### What to work on
Everything from the first line below through the line with "(off : Nat)" is to be transcribed exactly, and nothing past it.

(Provided information Opens)

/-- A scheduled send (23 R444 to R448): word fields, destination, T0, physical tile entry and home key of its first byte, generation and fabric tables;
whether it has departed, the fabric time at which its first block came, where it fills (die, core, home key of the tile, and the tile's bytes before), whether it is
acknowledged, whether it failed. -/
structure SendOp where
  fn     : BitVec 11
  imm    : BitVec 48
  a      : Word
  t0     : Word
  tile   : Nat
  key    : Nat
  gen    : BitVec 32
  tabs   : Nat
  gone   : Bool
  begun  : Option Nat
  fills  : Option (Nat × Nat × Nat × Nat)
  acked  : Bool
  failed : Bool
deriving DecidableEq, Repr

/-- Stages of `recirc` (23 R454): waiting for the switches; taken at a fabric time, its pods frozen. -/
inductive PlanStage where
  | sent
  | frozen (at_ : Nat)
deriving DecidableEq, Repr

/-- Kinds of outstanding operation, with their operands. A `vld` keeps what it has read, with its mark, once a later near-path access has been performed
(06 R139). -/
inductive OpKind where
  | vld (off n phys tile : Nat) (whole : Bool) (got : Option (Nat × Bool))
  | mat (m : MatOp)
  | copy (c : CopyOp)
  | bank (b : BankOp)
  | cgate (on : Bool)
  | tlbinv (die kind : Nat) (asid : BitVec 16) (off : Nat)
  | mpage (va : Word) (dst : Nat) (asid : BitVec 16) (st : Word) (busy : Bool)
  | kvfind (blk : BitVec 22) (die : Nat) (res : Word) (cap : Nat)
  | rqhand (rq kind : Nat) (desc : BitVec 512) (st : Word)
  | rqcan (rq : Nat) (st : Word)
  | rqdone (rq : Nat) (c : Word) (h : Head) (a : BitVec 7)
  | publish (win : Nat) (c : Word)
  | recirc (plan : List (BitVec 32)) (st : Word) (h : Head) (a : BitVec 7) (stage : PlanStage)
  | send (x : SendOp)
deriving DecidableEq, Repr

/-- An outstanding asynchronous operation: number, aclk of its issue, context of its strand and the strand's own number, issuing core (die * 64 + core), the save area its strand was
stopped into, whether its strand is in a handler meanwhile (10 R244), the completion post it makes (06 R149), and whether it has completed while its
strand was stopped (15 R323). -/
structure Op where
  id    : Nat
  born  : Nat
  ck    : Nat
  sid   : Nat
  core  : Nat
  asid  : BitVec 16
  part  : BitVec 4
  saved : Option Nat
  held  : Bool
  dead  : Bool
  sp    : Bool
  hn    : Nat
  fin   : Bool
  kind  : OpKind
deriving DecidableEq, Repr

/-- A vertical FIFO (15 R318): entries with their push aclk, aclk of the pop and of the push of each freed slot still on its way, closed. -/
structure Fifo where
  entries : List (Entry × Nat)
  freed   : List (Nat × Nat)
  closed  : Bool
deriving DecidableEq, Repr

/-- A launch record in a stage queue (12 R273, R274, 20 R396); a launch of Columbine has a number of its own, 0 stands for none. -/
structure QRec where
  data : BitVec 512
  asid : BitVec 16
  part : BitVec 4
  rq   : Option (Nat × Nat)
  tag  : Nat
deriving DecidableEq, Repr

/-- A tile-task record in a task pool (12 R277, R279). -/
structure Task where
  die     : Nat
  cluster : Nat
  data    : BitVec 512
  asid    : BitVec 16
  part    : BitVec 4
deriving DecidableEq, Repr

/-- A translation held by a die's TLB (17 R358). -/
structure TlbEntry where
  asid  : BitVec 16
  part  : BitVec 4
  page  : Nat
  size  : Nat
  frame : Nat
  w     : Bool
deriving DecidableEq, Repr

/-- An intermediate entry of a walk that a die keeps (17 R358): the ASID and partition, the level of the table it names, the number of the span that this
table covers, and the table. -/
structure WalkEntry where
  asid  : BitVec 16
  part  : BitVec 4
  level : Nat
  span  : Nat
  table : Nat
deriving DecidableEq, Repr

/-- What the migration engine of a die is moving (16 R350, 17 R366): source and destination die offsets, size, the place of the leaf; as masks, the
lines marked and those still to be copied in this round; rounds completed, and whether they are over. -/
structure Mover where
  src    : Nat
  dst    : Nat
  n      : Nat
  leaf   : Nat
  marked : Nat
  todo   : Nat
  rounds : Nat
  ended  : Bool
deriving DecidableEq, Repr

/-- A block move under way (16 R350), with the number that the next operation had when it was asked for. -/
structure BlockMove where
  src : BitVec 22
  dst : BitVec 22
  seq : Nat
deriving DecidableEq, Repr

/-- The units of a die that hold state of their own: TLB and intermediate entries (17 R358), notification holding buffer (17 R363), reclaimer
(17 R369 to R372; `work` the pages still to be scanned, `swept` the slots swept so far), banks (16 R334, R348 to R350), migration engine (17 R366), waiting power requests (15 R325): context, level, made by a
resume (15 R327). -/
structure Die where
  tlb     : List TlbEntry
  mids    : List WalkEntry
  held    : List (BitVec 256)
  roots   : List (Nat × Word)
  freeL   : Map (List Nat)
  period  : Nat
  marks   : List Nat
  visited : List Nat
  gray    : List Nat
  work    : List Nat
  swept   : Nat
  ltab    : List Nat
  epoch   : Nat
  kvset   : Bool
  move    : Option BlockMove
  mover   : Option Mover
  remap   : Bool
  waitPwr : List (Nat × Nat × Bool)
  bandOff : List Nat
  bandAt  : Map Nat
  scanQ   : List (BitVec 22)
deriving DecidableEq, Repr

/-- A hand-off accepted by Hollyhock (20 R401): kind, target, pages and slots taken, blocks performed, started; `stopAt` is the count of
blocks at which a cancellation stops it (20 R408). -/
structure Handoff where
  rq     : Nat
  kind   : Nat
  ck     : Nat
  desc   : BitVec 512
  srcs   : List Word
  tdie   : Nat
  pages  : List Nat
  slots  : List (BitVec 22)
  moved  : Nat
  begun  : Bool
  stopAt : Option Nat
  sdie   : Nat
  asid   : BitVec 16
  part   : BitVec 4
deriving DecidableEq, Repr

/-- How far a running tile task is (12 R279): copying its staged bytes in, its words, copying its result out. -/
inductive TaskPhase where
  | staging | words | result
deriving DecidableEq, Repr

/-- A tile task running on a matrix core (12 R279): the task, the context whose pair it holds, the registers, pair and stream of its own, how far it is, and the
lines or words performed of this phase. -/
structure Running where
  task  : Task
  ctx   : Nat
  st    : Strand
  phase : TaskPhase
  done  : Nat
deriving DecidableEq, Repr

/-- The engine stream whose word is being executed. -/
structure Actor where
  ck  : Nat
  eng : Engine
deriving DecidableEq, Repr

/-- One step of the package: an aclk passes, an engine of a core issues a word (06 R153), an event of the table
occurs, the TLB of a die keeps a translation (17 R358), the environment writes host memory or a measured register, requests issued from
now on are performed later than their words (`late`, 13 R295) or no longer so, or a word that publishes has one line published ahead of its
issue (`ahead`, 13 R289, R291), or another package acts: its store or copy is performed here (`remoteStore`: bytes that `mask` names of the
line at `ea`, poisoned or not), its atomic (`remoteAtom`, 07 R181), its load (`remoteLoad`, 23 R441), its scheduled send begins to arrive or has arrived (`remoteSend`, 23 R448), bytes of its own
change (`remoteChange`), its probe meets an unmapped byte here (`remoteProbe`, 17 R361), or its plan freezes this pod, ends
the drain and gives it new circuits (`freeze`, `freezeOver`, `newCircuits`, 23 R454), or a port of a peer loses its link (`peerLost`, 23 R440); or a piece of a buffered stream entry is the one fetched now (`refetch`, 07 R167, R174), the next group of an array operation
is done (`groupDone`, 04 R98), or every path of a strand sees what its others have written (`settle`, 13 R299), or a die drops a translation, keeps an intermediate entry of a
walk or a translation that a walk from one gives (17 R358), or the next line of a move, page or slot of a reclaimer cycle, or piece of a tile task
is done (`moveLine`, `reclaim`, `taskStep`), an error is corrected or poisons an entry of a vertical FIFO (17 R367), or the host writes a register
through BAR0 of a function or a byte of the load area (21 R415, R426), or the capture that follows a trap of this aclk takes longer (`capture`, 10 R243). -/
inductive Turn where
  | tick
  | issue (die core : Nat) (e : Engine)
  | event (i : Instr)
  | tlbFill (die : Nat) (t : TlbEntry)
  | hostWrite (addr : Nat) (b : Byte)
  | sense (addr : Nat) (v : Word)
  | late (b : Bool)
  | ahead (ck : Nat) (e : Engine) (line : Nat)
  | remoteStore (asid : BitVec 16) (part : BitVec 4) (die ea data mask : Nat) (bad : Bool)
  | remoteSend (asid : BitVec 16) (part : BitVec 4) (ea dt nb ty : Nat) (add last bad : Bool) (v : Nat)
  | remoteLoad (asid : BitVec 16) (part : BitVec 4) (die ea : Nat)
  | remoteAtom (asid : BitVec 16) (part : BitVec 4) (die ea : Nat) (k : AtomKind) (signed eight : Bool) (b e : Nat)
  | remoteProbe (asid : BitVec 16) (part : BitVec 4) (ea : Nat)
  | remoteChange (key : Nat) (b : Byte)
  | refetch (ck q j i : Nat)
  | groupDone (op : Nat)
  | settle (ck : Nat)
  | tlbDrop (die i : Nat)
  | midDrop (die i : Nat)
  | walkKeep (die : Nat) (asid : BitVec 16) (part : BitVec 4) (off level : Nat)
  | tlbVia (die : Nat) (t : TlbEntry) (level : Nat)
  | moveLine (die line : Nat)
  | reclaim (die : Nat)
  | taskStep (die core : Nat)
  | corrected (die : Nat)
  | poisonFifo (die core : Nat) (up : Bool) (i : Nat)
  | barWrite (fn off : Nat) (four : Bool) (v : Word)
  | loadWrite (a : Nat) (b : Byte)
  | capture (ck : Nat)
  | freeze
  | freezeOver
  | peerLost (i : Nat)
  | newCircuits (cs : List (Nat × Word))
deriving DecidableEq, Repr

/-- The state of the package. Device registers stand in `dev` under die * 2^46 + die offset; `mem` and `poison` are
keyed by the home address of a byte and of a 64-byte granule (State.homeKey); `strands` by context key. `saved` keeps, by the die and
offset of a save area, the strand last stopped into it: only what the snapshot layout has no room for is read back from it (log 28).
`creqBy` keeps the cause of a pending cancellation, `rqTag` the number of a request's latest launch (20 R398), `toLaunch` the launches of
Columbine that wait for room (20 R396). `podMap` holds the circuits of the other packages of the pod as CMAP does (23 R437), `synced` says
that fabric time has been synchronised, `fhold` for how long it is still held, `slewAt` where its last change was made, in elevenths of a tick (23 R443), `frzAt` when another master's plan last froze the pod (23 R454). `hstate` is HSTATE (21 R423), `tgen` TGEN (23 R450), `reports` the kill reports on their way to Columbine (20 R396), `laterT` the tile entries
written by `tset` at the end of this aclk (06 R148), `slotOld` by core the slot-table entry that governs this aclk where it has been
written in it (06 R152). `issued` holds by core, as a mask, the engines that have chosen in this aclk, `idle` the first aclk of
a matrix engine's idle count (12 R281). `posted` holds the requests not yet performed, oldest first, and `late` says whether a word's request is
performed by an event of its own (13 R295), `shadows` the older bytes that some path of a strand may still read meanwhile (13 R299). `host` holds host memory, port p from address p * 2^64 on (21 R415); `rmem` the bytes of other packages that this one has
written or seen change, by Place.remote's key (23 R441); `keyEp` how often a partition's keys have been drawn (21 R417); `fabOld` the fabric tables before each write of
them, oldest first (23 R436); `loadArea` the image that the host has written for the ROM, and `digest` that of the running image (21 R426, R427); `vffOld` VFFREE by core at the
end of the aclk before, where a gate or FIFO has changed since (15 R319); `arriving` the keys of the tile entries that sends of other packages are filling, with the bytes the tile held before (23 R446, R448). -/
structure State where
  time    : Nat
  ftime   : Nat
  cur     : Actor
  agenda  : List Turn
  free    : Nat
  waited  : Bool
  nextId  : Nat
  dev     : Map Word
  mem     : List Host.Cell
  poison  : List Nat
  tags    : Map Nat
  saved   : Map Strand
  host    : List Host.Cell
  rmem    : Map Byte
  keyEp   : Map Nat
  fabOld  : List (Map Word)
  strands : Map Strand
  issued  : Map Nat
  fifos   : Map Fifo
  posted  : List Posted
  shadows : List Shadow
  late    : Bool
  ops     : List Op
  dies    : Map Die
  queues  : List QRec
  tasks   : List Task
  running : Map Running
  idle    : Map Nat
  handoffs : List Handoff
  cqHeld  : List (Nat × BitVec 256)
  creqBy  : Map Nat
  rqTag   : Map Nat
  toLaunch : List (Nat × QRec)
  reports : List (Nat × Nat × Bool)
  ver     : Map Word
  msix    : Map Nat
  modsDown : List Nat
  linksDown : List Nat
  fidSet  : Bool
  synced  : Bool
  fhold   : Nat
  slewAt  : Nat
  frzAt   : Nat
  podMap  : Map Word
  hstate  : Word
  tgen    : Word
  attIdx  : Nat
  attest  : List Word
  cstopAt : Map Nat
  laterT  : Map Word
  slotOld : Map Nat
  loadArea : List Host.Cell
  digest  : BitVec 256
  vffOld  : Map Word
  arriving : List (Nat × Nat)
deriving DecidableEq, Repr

(Provided information Closes)

### Exercise solution
/-- A scheduled send (23 R444 to R448): word fields, destination, T0, physical tile entry and home key of its first byte, generation and fabric tables;
whether it has departed, the fabric time at which its first block came, where it fills (die, core, home key of the tile, and the tile's bytes before), whether it is
acknowledged, whether it failed. -/
structure SendOp where
  fn     : BitVec 11
  imm    : BitVec 48
  a      : Word
  t0     : Word
  tile   : Nat
  key    : Nat
  gen    : BitVec 32
  tabs   : Nat
  gone   : Bool
  begun  : Option Nat
  fills  : Option (Nat × Nat × Nat × Nat)
  acked  : Bool
  failed : Bool
deriving DecidableEq, Repr

/-- Stages of `recirc` (23 R454): waiting for the switches; taken at a fabric time, its pods frozen. -/
inductive PlanStage where
  | sent
  | frozen (at_ : Nat)
deriving DecidableEq, Repr

/-- Kinds of outstanding operation, with their operands. A `vld` keeps what it has read, with its mark, once a later near-path access has been performed
(06 R139). -/
inductive OpKind where
  | vld (off n phys tile : Nat) (whole : Bool) (got : Option (Nat × Bool))
  | mat (m : MatOp)
  | copy (c : CopyOp)
  | bank (b : BankOp)
  | cgate (on : Bool)
  | tlbinv (die kind : Nat) (asid : BitVec 16) (off : Nat)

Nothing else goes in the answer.